(Stored dataset items)
/-! ## Witnesses: states and operands that meet a statement's hypotheses, each clause at its boundary -/

/-- LegalWordIsTheEncodingOfItsInstruction. -/
theorem test_witness_legal_word : decode 0x1000000050 = .ok (.init 5) := by rfl
/-- ClearEmptiesTheBuffer and ReservedEncodingsAreRefused: an illegal word of CLEAR's opcode. -/
theorem test_witness_clear_word : (0x8000000001 : CmdWord).extractLsb 39 36 = 0x8 ∧
    (0x8000000001 : CmdWord) ≠ 0x8000000000 ∧ decode 0x8000000001 = .error .unusedFieldSet :=
  ⟨by decide, by decide, rfl⟩
/-- StepRunsTheDecodedCommand. -/
theorem test_witness_step_runs : (presenting State.reset [0x8000000000]).fault = .noFault ∧
    (presenting State.reset [0x8000000000]).mode = .idle ∧
    (presenting State.reset [0x8000000000]).port = 0x8000000000 :: [] ∧ decode 0x8000000000 = .ok .clear :=
  ⟨rfl, rfl, rfl, rfl⟩
/-- IllegalWordWritesOnlyFault. -/
theorem test_witness_illegal_word : (presenting State.reset [0]).fault = .noFault ∧
    (presenting State.reset [0]).mode = .idle ∧ (presenting State.reset [0]).port = 0 :: [] ∧
    decode 0 = .error .reservedOpcode :=
  ⟨rfl, rfl, rfl, rfl⟩
/-- RaisedFaultHaltsTheBlock: a halted block, and a command that answers a next state there. -/
theorem test_witness_halted : ({ ready 5 with fault := .notInitialised }).fault ≠ .noFault ∧
    nextOf (exec .clear { ready 5 with fault := .notInitialised }) = some { ready 5 with fault := .notInitialised } := by
  decide
/-- BusyPortHasNoMove. -/
theorem test_witness_busy : ({ ready 5 with mode := .busy }).fault = .noFault ∧
    ({ ready 5 with mode := .busy }).mode = .busy := ⟨rfl, rfl⟩
/-- IdleBlockWaitsForAWord. -/
theorem test_witness_waits : (ready 5).fault = .noFault ∧ (ready 5).mode = .idle ∧ (ready 5).port = [] :=
  ⟨rfl, rfl, rfl⟩
/-- A block with a word to present meets the invariant and is not faulted: UnfaultedSoundBlockAlwaysMoves. -/
theorem test_witness_inv : (presenting (ready 5) [0x9000000010]).Inv ∧
    (presenting (ready 5) [0x9000000010]).fault = .noFault :=
  ⟨⟨by decide, by decide, fun _ => (by decide : symZero ≠ symReserved), fun _ _ => rfl, rfl, by decide, by decide, rfl,
    by decide⟩, rfl⟩
/-- StepKeepsTheInvariant, StepKeepsTheBufferCanonical, StepKeepsPulsesWhole, StepOnlyExtendsTheTrace and the last clause
of OnlyInitResponds: that block has a step, a canonical buffer and a trace of whole pulses. -/
theorem test_witness_step : (presenting (ready 5) [0x9000000010]).buf.wf ∧
    pulsesPaired (presenting (ready 5) [0x9000000010]).trace = true ∧
    (presenting (ready 5) [0x9000000010]).mode = .idle ∧ (loaded 5 [(0, symOne)] 1).fault = .noFault ∧
    nextOf (step (presenting (ready 5) [0x9000000010])) = some (loaded 5 [(0, symOne)] 1) := by decide
/-- PushAppendsOrDropsSilently: a canonical buffer with the last slot free, and a full one. -/
theorem test_witness_push : (loaded 5 [(3, symOne)] 95).buf.wf ∧ (loaded 5 [(3, symOne)] 95).idx.toNat < 96 ∧
    (loaded 5 [(95, symOne)] 96).buf.wf ∧ 96 ≤ (loaded 5 [(95, symOne)] 96).idx.toNat := by decide
/-- WriteBytePushesNineSymbols: the last index at which all nine symbols have room, one at which the parity has none, and
a full buffer. -/
theorem test_witness_writeByte :
    ((loaded 5 [] 87).buf.wf ∧ (loaded 5 [] 87).idx.toNat ≤ 96 ∧ (loaded 5 [] 87).idx.toNat + 8 < 96) ∧
    ((loaded 5 [] 88).idx.toNat ≤ 96 ∧ (loaded 5 [] 88).idx.toNat + 7 < 96 ∧ ¬ (loaded 5 [] 88).idx.toNat + 8 < 96) ∧
    (loaded 5 [] 96).idx.toNat ≤ 96 := by decide
/-- AssembledTelegramProperties and AssembleForgetsTheOldBuffer: two states from which ASSEMBLE answers a next state. -/
theorem test_witness_assemble : (nextOf (exec (.assemble 0 0 0) State.reset)).isSome = true ∧
    (nextOf (exec (.assemble 0 0 0) (loaded 5 [(95, symOne)] 96))).isSome = true := ⟨rfl, rfl⟩
/-- TransmitOnAnEmptyBufferDoesNothing. -/
theorem test_witness_empty : State.reset.idx = 0 := rfl
/-- TransmitSendsUpToTheFirstEnd: a buffer that ends at an END-MARKER, and one with no END-MARKER. -/
theorem test_witness_transmit :
    ((loaded 3 [(0, symOne), (1, symEnd)] 2).idx ≠ 0 ∧ (loaded 3 [(0, symOne), (1, symEnd)] 2).pinValid = true ∧
      (loaded 3 [(0, symOne), (1, symEnd)] 2).pin = some 3 ∧
      stopSymbol (loaded 3 [(0, symOne), (1, symEnd)] 2) = some symEnd) ∧
    ((loaded 3 [] 1).idx ≠ 0 ∧ stopSymbol (loaded 3 [] 1) = none) := by decide +kernel
/-- TransmitRaisesOnTheReservedSymbol. -/
theorem test_witness_reserved : (loaded 5 [(1, symReserved)] 2).idx ≠ 0 ∧ (loaded 5 [(1, symReserved)] 2).pinValid = true ∧
    (loaded 5 [(1, symReserved)] 2).pin = some 5 ∧
    stopSymbol (loaded 5 [(1, symReserved)] 2) = some symReserved := by decide +kernel
/-- RepeatedTransmitSendsTheSameWaveform: two TRANSMITs in a row, neither of which faults. -/
theorem test_witness_repeat :
    (nextOf (exec .transmit (loaded 2 [(0, symEnd)] 1))) = some (loaded 2 [(0, symEnd)] 1) ∧
    (loaded 2 [(0, symEnd)] 1).fault = .noFault := by decide
/-- A block with a pin and no fault: AssembledTelegramWaveform, SendTransmitsThreeTelegrams, SwitchSendsItsCommandByte,
ToggleSendsItsCommandByte, SendEqualsAssembleTransmitSequence, AssembleEqualsItsCommandSequence,
WriteByteEqualsItsPushes and SendSleepTimeBounds. -/
theorem test_witness_ready : (ready 5).pinValid = true ∧ (ready 5).pin = some 5 ∧ (ready 5).fault = .noFault :=
  ⟨rfl, rfl, rfl⟩
/-- SendLeavesTheLineLow: SEND answers a next state there, and another pin exists. -/
theorem test_witness_send : (nextOf (exec (.send 0 0 0) (ready 5))).isSome = true ∧ (6 : Pin) ≠ 5 := by
  rw [exec_send, sendTelegram_eq (p := 5) rfl rfl]; decide +kernel
/-- DimForwardsAToggleUpToItsBound and the last clause of PublicCommandsEqualSends: the two levels at the bound. -/
theorem test_witness_dim : (ready 7).pinValid = true ∧ (ready 7).pin = some 7 ∧ (0x10 : Byte).toNat ≤ 0x10 ∧
    0x10 < (0x11 : Byte).toNat := by decide
/-- LineCommandsBeforeInitRaise: an unset pin with an empty and with a non-empty buffer. -/
theorem test_witness_before_init : State.reset.pinValid = false ∧ ({ State.reset with idx := 1 }).pinValid = false ∧
    ({ State.reset with idx := 1 }).idx ≠ 0 := by decide
/-- OnlyInitWritesThePin and the second clause of OnlyInitResponds: a command that is not INIT and completes. -/
theorem test_witness_not_init : (∀ p, Instr.clear ≠ .init p) ∧ nextOf (exec .clear (ready 5)) = some (ready 5) :=
  ⟨by simp, rfl⟩
/-- ReservedSymbolIsUnreachable: a state that meets the invariant, and a command that completes there. -/
theorem test_witness_inv_exec : (ready 5).Inv ∧ nextOf (exec .transmit (ready 5)) = some (ready 5) :=
  ⟨⟨by decide, by decide, fun _ => (by decide : symZero ≠ symReserved), fun _ _ => rfl, rfl, by decide, by decide, rfl,
    by decide⟩, by decide⟩
/-- NotInitialisedHasNoOtherEffect: a command that raises the fault. -/
theorem test_witness_raises : State.reset.fault = .noFault ∧
    nextOf (exec (.toggle 0 0) State.reset) = some { State.reset with fault := .notInitialised } := by decide
/-- SendsForgetEarlierCommands: two states that agree on the pin and differ in the buffer; the command completes in
both. -/
theorem test_witness_forget : (ready 5).pin = (loaded 5 [(0, symOne)] 1).pin ∧
    (ready 5).pinValid = (loaded 5 [(0, symOne)] 1).pinValid ∧ (ready 5).fault = (loaded 5 [(0, symOne)] 1).fault ∧
    (nextOf (exec (.send 0 0 0) (ready 5))).isSome = true ∧
    (nextOf (exec (.send 0 0 0) (loaded 5 [(0, symOne)] 1))).isSome = true := by
  rw [exec_send, exec_send, sendTelegram_eq (p := 5) rfl rfl, sendTelegram_eq (p := 5) rfl rfl]; decide +kernel
/-- ReadOfAPinWithoutAValueRaises: such a block, with a non-empty buffer. -/
theorem test_witness_no_pin : ({ ready 5 with pin := none, idx := 1 }).pinValid = true ∧
    ({ ready 5 with pin := none, idx := 1 }).pin = none ∧ ({ ready 5 with pin := none, idx := 1 }).idx ≠ 0 := by decide
/-- I12: a read of `PIN` without a value is a fault, and `NOT_INITIALISED` guards it. -/
theorem test_no_pin : (nextOf (exec .transmit { ready 5 with pin := none, idx := 1 })).map (fun t => (t.fault, t.trace)) =
    some (.notInitialised, []) := by decide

## What is being asked
Transcribe the records above from the line holding "the bound. -/" down to the line holding "and with a non-empty buffer. -/", inclusive, without adding anything.

## Solution to this task
/-- DimForwardsAToggleUpToItsBound and the last clause of PublicCommandsEqualSends: the two levels at the bound. -/
theorem test_witness_dim : (ready 7).pinValid = true ∧ (ready 7).pin = some 7 ∧ (0x10 : Byte).toNat ≤ 0x10 ∧
    0x10 < (0x11 : Byte).toNat := by decide
/-- LineCommandsBeforeInitRaise: an unset pin with an empty and with a non-empty buffer. -/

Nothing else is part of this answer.